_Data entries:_
┄┄┄┄┄┄┄┄┄┄
/-- The same line at the front, in hand, HALTING. -/
theorem test_meets_open_given_up :
    let s : State := { openLine with
      run := { openLine.run with executor := .halting, reason := .notBuilt, inHand := some .notBuilt } }
    s.run.inHand = some .notBuilt ∧ NoFeedEnds s ∧ s.intake.laneQ = [] ∧ s.forms.paperRequest = false ∧
      s.queue = { entries := [.line header [List.replicate 12280 0] .opened], cursor := 0 } := ⟨rfl, rfl, rfl, rfl, rfl⟩

/-! ### The builder and the front -/

/-- A build of an empty line in progress at the end of the queue. -/
def building : State :=
  { queued .halted [] with
    queue := { entries := [.line header [[]] (.building .one)], cursor := 0 }
    buffers := { one := .filling (l20 480 400), two := .free } }

theorem test_meets_build_end :
    buildInProgress building = some (header, [[]], .one, l20 480 400) ∧ RunAtRest building ∧ NoFeedEnds building ∧
      building.intake.laneQ = [] ∧
      builderStep { building with queue := { building.queue with cursor := 1 } } = none :=
  ⟨rfl, ⟨rfl, rfl, .inr (.inl rfl)⟩, rfl, rfl, rfl⟩

/-- Entries behind the line that is built: a marker, and a line that is COMPLETE with a column buffer FREE. -/
theorem test_meets_build_behind :
    let marker : State := { building with queue := { entries := building.queue.entries ++ [.form 0 0], cursor := 0 } }
    let line : State := { building with
      queue := { entries := building.queue.entries ++ [.line header [[]] .complete], cursor := 0 } }
    marker.queue.entries[0 + 1]? = some (.form 0 0) ∧ marker.queue.cursor + 2 = marker.queue.entries.length ∧
      line.queue.entries[0 + 1]? = some (.line header [[]] .complete) ∧
      (line.buffers.set .one (.ready dot)).firstFree = some .two := ⟨rfl, rfl, rfl, rfl⟩

/-- The line that is built is waited for at the front; its image has a dark extent, and none where it has no runs. -/
theorem test_meets_build_awaited :
    let s : State := { building with
      run := { building.run with executor := .waiting, reason := .notBuilt, inHand := some .notBuilt } }
    s.queue = { entries := [.line header [[]] (.building .one)], cursor := 0 } ∧ s.run.inHand = some .notBuilt ∧
      s.forms.paper = .atPrint ∧ s.forms.feed = none ∧ s.forms.lever = .closed ∧
      s.carriage = { position := some 48, drive := .stopped } ∧ skipDue s.forms = false ∧ s.forms.tracking = none ∧
      s.heat.band ≠ 3 ∧ (buildResult (l20 480 400)).image.extent ≠ none ∧
      (buildResult { l20 480 400 with parts := [[]] }).image.extent = none := by
  refine ⟨rfl, rfl, rfl, rfl, rfl, rfl, rfl, rfl, by decide, by decide +kernel, by decide +kernel⟩

/-- Codes that make up a TEXT run, and one short of it; masks likewise. -/
theorem test_meets_runs :
    ([156, 156] : List Byte).length = 256 * (0#8).toNat + (2#8).toNat ∧
      ([156, 156] : List Byte).length < 256 * (1#8).toNat + (0#8).toNat ∧
      ([0, 0, 7] : List Byte).length = 3 * (256 * (0#8).toNat + (1#8).toNat) ∧
      ([0, 0, 7, 9] : List Byte).length < 3 * (256 * (0#8).toNat + (2#8).toNat) := by decide

theorem test_meets_recovery :
    (∀ i < 4, ∀ j < 4, i ≤ j → (l20 480 1200).cruises.getD i 0 ≤ (l20 480 1200).cruises.getD j 0) ∧
      0 < (l20 480 1200).cruises.getD 3 0 ∧ (l20 480 1200).floor ≤ 3 := by decide

def passPart : PassPart := (passPartOf setExample).getD ⟨none, none, none, none, none, none, none, none⟩

theorem test_meets_no_needs :
    let s := queued .ready [.settings none (some passPart)]
    s.run.executor = .ready ∧ s.run.inHand = none ∧ s.carriage.drive.moving = false ∧
      s.queue.entries = [.settings none (some passPart)] ∧ s.intake.laneQ = [] ∧ s.forms.paperRequest = false ∧
      NoFeedEnds s := ⟨rfl, rfl, rfl, rfl, rfl, rfl, rfl⟩

theorem test_meets_barrier :
    ({ queued .ready [.commit .strike 0] with stage := .held strikeBinding }).queue.entries =
        [.commit strikeBinding.table strikeBinding.page] ∧
      profileValid tablesDefault 3 profileBinding.bytes = true ∧
      profileValid tablesDefault 3 (profilePage 49 16) = false := by decide +kernel

theorem test_meets_markers_taken_up :
    let s := queued .ready [.geometry 63 0 0 255]
    s.run.executor = .ready ∧ s.run.inHand = none ∧ s.carriage.drive.moving = false ∧ s.forms.paper = .atPrint ∧
      s.intake.laneQ = [] ∧ s.forms.paperRequest = false ∧ NoFeedEnds s ∧ s.queue.cursor = 1 ∧ s.run.locked = false ∧
      (queued .ready [.form 0 0]).queue.cursor = 1 := ⟨rfl, rfl, rfl, rfl, rfl, rfl, rfl, rfl, rfl, rfl⟩

theorem test_meets_advance_taken_up :
    let s := queued .ready [.advance 0 4095]
    s.run.executor = .ready ∧ s.run.inHand = none ∧ s.carriage.drive.moving = false ∧
      s.queue = { entries := [.advance 0 4095], cursor := 1 } ∧ s.intake.laneQ = [] ∧ s.forms.paperRequest = false ∧
      s.forms.feed = none ∧ s.forms.paper = .atPrint ∧ (0#8) ≠ 2 ∧ min 4095 (4095#16).toNat ≠ 0 ∧
      (withForms (fun f => { f with paper := .atTear, tearAdvance := some 720 }) s).forms.tearAdvance = some 720 :=
  ⟨rfl, rfl, rfl, rfl, rfl, rfl, rfl, rfl, by decide, by decide, rfl⟩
┄┄┄┄┄┄┄┄┄┄
_What you will do:_ For each line shown above, write an exact copy.

_Output of the exercise:_
/-- The same line at the front, in hand, HALTING. -/
theorem test_meets_open_given_up :
    let s : State := { openLine with
      run := { openLine.run with executor := .halting, reason := .notBuilt, inHand := some .notBuilt } }
    s.run.inHand = some .notBuilt ∧ NoFeedEnds s ∧ s.intake.laneQ = [] ∧ s.forms.paperRequest = false ∧
      s.queue = { entries := [.line header [List.replicate 12280 0] .opened], cursor := 0 } := ⟨rfl, rfl, rfl, rfl, rfl⟩

/-! ### The builder and the front -/

/-- A build of an empty line in progress at the end of the queue. -/
def building : State :=
  { queued .halted [] with
    queue := { entries := [.line header [[]] (.building .one)], cursor := 0 }
    buffers := { one := .filling (l20 480 400), two := .free } }

theorem test_meets_build_end :
    buildInProgress building = some (header, [[]], .one, l20 480 400) ∧ RunAtRest building ∧ NoFeedEnds building ∧
      building.intake.laneQ = [] ∧
      builderStep { building with queue := { building.queue with cursor := 1 } } = none :=
  ⟨rfl, ⟨rfl, rfl, .inr (.inl rfl)⟩, rfl, rfl, rfl⟩

/-- Entries behind the line that is built: a marker, and a line that is COMPLETE with a column buffer FREE. -/
theorem test_meets_build_behind :
    let marker : State := { building with queue := { entries := building.queue.entries ++ [.form 0 0], cursor := 0 } }
    let line : State := { building with
      queue := { entries := building.queue.entries ++ [.line header [[]] .complete], cursor := 0 } }
    marker.queue.entries[0 + 1]? = some (.form 0 0) ∧ marker.queue.cursor + 2 = marker.queue.entries.length ∧
      line.queue.entries[0 + 1]? = some (.line header [[]] .complete) ∧
      (line.buffers.set .one (.ready dot)).firstFree = some .two := ⟨rfl, rfl, rfl, rfl⟩

/-- The line that is built is waited for at the front; its image has a dark extent, and none where it has no runs. -/
theorem test_meets_build_awaited :
    let s : State := { building with
      run := { building.run with executor := .waiting, reason := .notBuilt, inHand := some .notBuilt } }
    s.queue = { entries := [.line header [[]] (.building .one)], cursor := 0 } ∧ s.run.inHand = some .notBuilt ∧
      s.forms.paper = .atPrint ∧ s.forms.feed = none ∧ s.forms.lever = .closed ∧
      s.carriage = { position := some 48, drive := .stopped } ∧ skipDue s.forms = false ∧ s.forms.tracking = none ∧
      s.heat.band ≠ 3 ∧ (buildResult (l20 480 400)).image.extent ≠ none ∧
      (buildResult { l20 480 400 with parts := [[]] }).image.extent = none := by
  refine ⟨rfl, rfl, rfl, rfl, rfl, rfl, rfl, rfl, by decide, by decide +kernel, by decide +kernel⟩

/-- Codes that make up a TEXT run, and one short of it; masks likewise. -/
theorem test_meets_runs :
    ([156, 156] : List Byte).length = 256 * (0#8).toNat + (2#8).toNat ∧
      ([156, 156] : List Byte).length < 256 * (1#8).toNat + (0#8).toNat ∧
      ([0, 0, 7] : List Byte).length = 3 * (256 * (0#8).toNat + (1#8).toNat) ∧
      ([0, 0, 7, 9] : List Byte).length < 3 * (256 * (0#8).toNat + (2#8).toNat) := by decide

theorem test_meets_recovery :
    (∀ i < 4, ∀ j < 4, i ≤ j → (l20 480 1200).cruises.getD i 0 ≤ (l20 480 1200).cruises.getD j 0) ∧
      0 < (l20 480 1200).cruises.getD 3 0 ∧ (l20 480 1200).floor ≤ 3 := by decide

def passPart : PassPart := (passPartOf setExample).getD ⟨none, none, none, none, none, none, none, none⟩

theorem test_meets_no_needs :
    let s := queued .ready [.settings none (some passPart)]
    s.run.executor = .ready ∧ s.run.inHand = none ∧ s.carriage.drive.moving = false ∧
      s.queue.entries = [.settings none (some passPart)] ∧ s.intake.laneQ = [] ∧ s.forms.paperRequest = false ∧
      NoFeedEnds s := ⟨rfl, rfl, rfl, rfl, rfl, rfl, rfl⟩

theorem test_meets_barrier :
    ({ queued .ready [.commit .strike 0] with stage := .held strikeBinding }).queue.entries =
        [.commit strikeBinding.table strikeBinding.page] ∧
      profileValid tablesDefault 3 profileBinding.bytes = true ∧
      profileValid tablesDefault 3 (profilePage 49 16) = false := by decide +kernel

theorem test_meets_markers_taken_up :
    let s := queued .ready [.geometry 63 0 0 255]
    s.run.executor = .ready ∧ s.run.inHand = none ∧ s.carriage.drive.moving = false ∧ s.forms.paper = .atPrint ∧
      s.intake.laneQ = [] ∧ s.forms.paperRequest = false ∧ NoFeedEnds s ∧ s.queue.cursor = 1 ∧ s.run.locked = false ∧
      (queued .ready [.form 0 0]).queue.cursor = 1 := ⟨rfl, rfl, rfl, rfl, rfl, rfl, rfl, rfl, rfl, rfl⟩

theorem test_meets_advance_taken_up :
    let s := queued .ready [.advance 0 4095]
    s.run.executor = .ready ∧ s.run.inHand = none ∧ s.carriage.drive.moving = false ∧
      s.queue = { entries := [.advance 0 4095], cursor := 1 } ∧ s.intake.laneQ = [] ∧ s.forms.paperRequest = false ∧
      s.forms.feed = none ∧ s.forms.paper = .atPrint ∧ (0#8) ≠ 2 ∧ min 4095 (4095#16).toNat ≠ 0 ∧
      (withForms (fun f => { f with paper := .atTear, tearAdvance := some 720 }) s).forms.tearAdvance = some 720 :=
  ⟨rfl, rfl, rfl, rfl, rfl, rfl, rfl, rfl, by decide, by decide, rfl⟩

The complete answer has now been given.